◆ Exercise brief:
Look at the entries below and restate word for word the lines from the first through the one that has "and decoded -/".

- Opening Delimiter -

-- ==== Sys2Proof/Laws/Encoding.lean ====
section
/-! SUPPORT. Lemmas about the decoder, the encoder and the frame length: big-endian words both ways, the operands of each
format both ways. -/

namespace Sys2Proof.Machine

theorem append_byte_toNat {n : Nat} (x : BitVec n) (y : Byte) : (x ++ y).toNat = x.toNat * 256 + y.toNat := by
  rw [BitVec.toNat_append, ← Nat.shiftLeft_add_eq_or_of_lt y.isLt, Nat.shiftLeft_eq]

/-- `ReadBE32` as a number. -/
theorem readBE32_toNat (a b c d : Byte) :
    (readBE32 a b c d).toNat = a.toNat * 2 ^ 24 + b.toNat * 2 ^ 16 + c.toNat * 2 ^ 8 + d.toNat := by
  show (a ++ b ++ c ++ d).toNat = _
  rw [append_byte_toNat, append_byte_toNat, append_byte_toNat]
  omega

/-- A byte of a word as a number. -/
theorem extract_byte_toNat {n : Nat} (v : BitVec n) (k : Nat) : (v.extractLsb' k 8).toNat = v.toNat / 2 ^ k % 256 := by
  rw [BitVec.extractLsb'_toNat, Nat.shiftRight_eq_div_pow]

/-- The four bytes of `BE32` read back as the word. -/
theorem readBE32_be32 (v : Word) :
    readBE32 (v.extractLsb' 24 8) (v.extractLsb' 16 8) (v.extractLsb' 8 8) (v.extractLsb' 0 8) = v := by
  apply BitVec.eq_of_toNat_eq
  rw [readBE32_toNat]
  simp only [extract_byte_toNat]
  have := v.isLt
  omega

/-- Four bytes read as a word are its `BE32`. -/
theorem be32_readBE32 (a b c d : Byte) : be32 (readBE32 a b c d) = [a, b, c, d] := by
  have ha := a.isLt
  have hb := b.isLt
  have hc := c.isLt
  have hd := d.isLt
  unfold be32
  simp only [List.cons.injEq, and_true]
  refine ⟨?_, ?_, ?_, ?_⟩ <;>
  · apply BitVec.eq_of_toNat_eq
    rw [extract_byte_toNat, readBE32_toNat]
    omega

@[simp] theorem be32_length (v : Word) : (be32 v).length = 4 := rfl

end Sys2Proof.Machine

namespace Sys2Proof

open Machine

theorem length_byte {data : List Byte} (h : dataFits data = true) : (BitVec.ofNat 8 data.length).toNat = data.length := by
  have : data.length ≤ 255 := by simpa [dataFits] using h
  simp only [BitVec.toNat_ofNat]
  omega

/-! ## Operands of each format, encoded and decoded -/

theorem decodeData_encodeData (mk : List Byte → Instr) {data : List Byte} (rest : List Byte) (h : dataFits data = true) :
    decodeData mk (encodeData data ++ rest) = .frame (mk data) rest := by
  simp [encodeData, decodeData, -BitVec.toNat_ofNat, length_byte h]

theorem decodeClock_encodeClock (mk : ClockBytes → Instr) (b : ClockBytes) (rest : List Byte) :
    decodeClock mk (encodeClock b ++ rest) = .frame (mk b) rest := rfl

theorem decodeWord_be32 (mk : Word → Instr) (v : Word) (rest : List Byte) :
    decodeWord mk (be32 v ++ rest) = .frame (mk v) rest := by
  simp [be32, decodeWord, readBE32_be32]

/-- A format L operand that decodes was the encoding of data that fits. -/
theorem decodeData_frame {mk : List Byte → Instr} {bs : List Byte} {i : Instr} {rest : List Byte}
    (h : decodeData mk bs = .frame i rest) :
    ∃ data, i = mk data ∧ dataFits data = true ∧ bs = encodeData data ++ rest := by
  cases bs with
  | nil => cases h
  | cons len bs =>
    simp only [decodeData] at h
    split at h
    · next hle =>
      cases h
      have hl := len.isLt
      refine ⟨bs.take len.toNat, rfl, ?_, ?_⟩
      · simp only [dataFits, List.length_take, decide_eq_true_eq]
        omega
      · have : (bs.take len.toNat).length = len.toNat := by simp [hle]
        simp [encodeData, this]
    · cases h

theorem decodeClock_frame {mk : ClockBytes → Instr} {bs : List Byte} {i : Instr} {rest : List Byte}
    (h : decodeClock mk bs = .frame i rest) : ∃ b, i = mk b ∧ bs = encodeClock b ++ rest := by
  unfold decodeClock at h
  split at h
  · cases h
    exact ⟨_, rfl, rfl⟩
  · cases h

theorem decodeWord_frame {mk : Word → Instr} {bs : List Byte} {i : Instr} {rest : List Byte}
    (h : decodeWord mk bs = .frame i rest) : ∃ v, i = mk v ∧ bs = be32 v ++ rest := by
  unfold decodeWord at h
  split at h
  · cases h
    exact ⟨_, rfl, by rw [be32_readBE32]; rfl⟩
  · cases h

theorem decodePins_frame {mk : Byte → Instr} {bs : List Byte} {i : Instr} {rest : List Byte}
    (h : decodePins mk bs = .frame i rest) : ∃ b, i = mk b ∧ bs = b :: rest := by
  unfold decodePins at h
  split at h
  · cases h
    exact ⟨_, rfl, rfl⟩
  · cases h

/-- The operand decoders never answer an illegal opcode. -/
theorem decodeData_not_illegal {mk : List Byte → Instr} {bs : List Byte} {opc : Byte} {rest : List Byte} :
    decodeData mk bs ≠ .illegalOpcode opc rest := by
  unfold decodeData
  split
  · simp
  · split <;> simp

theorem decodeClock_not_illegal {mk : ClockBytes → Instr} {bs : List Byte} {opc : Byte} {rest : List Byte} :
    decodeClock mk bs ≠ .illegalOpcode opc rest := by
  unfold decodeClock
  split <;> simp

theorem decodeWord_not_illegal {mk : Word → Instr} {bs : List Byte} {opc : Byte} {rest : List Byte} :
    decodeWord mk bs ≠ .illegalOpcode opc rest := by
  unfold decodeWord
  split <;> simp

theorem decodePins_not_illegal {mk : Byte → Instr} {bs : List Byte} {opc : Byte} {rest : List Byte} :
    decodePins mk bs ≠ .illegalOpcode opc rest := by
  unfold decodePins
  split <;> simp

/-! ## The opcode map -/

/-- An opcode byte is illegal exactly when it is none of the 13 (R72, R73). -/
theorem formatOf_eq_none {opc : Byte} :
    formatOf opc = none ↔
      opc ≠ Opcode.shaReset ∧ opc ≠ Opcode.shaUpdate ∧ opc ≠ Opcode.shaDigest ∧ opc ≠ Opcode.macInit ∧
      opc ≠ Opcode.macUpdate ∧ opc ≠ Opcode.macFinal ∧ opc ≠ Opcode.otpTrunc ∧ opc ≠ Opcode.tcBcd ∧ opc ≠ Opcode.tcMono ∧
      opc ≠ Opcode.ctlPoll ∧ opc ≠ Opcode.hostProvision ∧ opc ≠ Opcode.hostSetTime ∧ opc ≠ Opcode.hostSetCounter := by
  simp only [formatOf, opcodeMap, List.lookup_eq_none_iff, List.forall_mem_cons, bne_iff_ne, ne_eq]
  simp

/-- The decoder answers an illegal opcode exactly for an opcode byte outside the map. -/
theorem decode_of_illegal {opc : Byte} (bs : List Byte) (h : formatOf opc = none) :
    decode (opc :: bs) = .illegalOpcode opc bs := by
  obtain ⟨h1, h2, h3, h4, h5, h6, h7, h8, h9, h10, h11, h12, h13⟩ := formatOf_eq_none.1 h
  simp only [decode, h1, h2, h3, h4, h5, h6, h7, h8, h9, h10, h11, h12, h13, if_false]

end Sys2Proof
end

- Closing Delimiter -

◆ Answer box:
-- ==== Sys2Proof/Laws/Encoding.lean ====
section
/-! SUPPORT. Lemmas about the decoder, the encoder and the frame length: big-endian words both ways, the operands of each
format both ways. -/

namespace Sys2Proof.Machine

theorem append_byte_toNat {n : Nat} (x : BitVec n) (y : Byte) : (x ++ y).toNat = x.toNat * 256 + y.toNat := by
  rw [BitVec.toNat_append, ← Nat.shiftLeft_add_eq_or_of_lt y.isLt, Nat.shiftLeft_eq]

/-- `ReadBE32` as a number. -/
theorem readBE32_toNat (a b c d : Byte) :
    (readBE32 a b c d).toNat = a.toNat * 2 ^ 24 + b.toNat * 2 ^ 16 + c.toNat * 2 ^ 8 + d.toNat := by
  show (a ++ b ++ c ++ d).toNat = _
  rw [append_byte_toNat, append_byte_toNat, append_byte_toNat]
  omega

/-- A byte of a word as a number. -/
theorem extract_byte_toNat {n : Nat} (v : BitVec n) (k : Nat) : (v.extractLsb' k 8).toNat = v.toNat / 2 ^ k % 256 := by
  rw [BitVec.extractLsb'_toNat, Nat.shiftRight_eq_div_pow]

/-- The four bytes of `BE32` read back as the word. -/
theorem readBE32_be32 (v : Word) :
    readBE32 (v.extractLsb' 24 8) (v.extractLsb' 16 8) (v.extractLsb' 8 8) (v.extractLsb' 0 8) = v := by
  apply BitVec.eq_of_toNat_eq
  rw [readBE32_toNat]
  simp only [extract_byte_toNat]
  have := v.isLt
  omega

/-- Four bytes read as a word are its `BE32`. -/
theorem be32_readBE32 (a b c d : Byte) : be32 (readBE32 a b c d) = [a, b, c, d] := by
  have ha := a.isLt
  have hb := b.isLt
  have hc := c.isLt
  have hd := d.isLt
  unfold be32
  simp only [List.cons.injEq, and_true]
  refine ⟨?_, ?_, ?_, ?_⟩ <;>
  · apply BitVec.eq_of_toNat_eq
    rw [extract_byte_toNat, readBE32_toNat]
    omega

@[simp] theorem be32_length (v : Word) : (be32 v).length = 4 := rfl

end Sys2Proof.Machine

namespace Sys2Proof

open Machine

theorem length_byte {data : List Byte} (h : dataFits data = true) : (BitVec.ofNat 8 data.length).toNat = data.length := by
  have : data.length ≤ 255 := by simpa [dataFits] using h
  simp only [BitVec.toNat_ofNat]
  omega

/-! ## Operands of each format, encoded and decoded -/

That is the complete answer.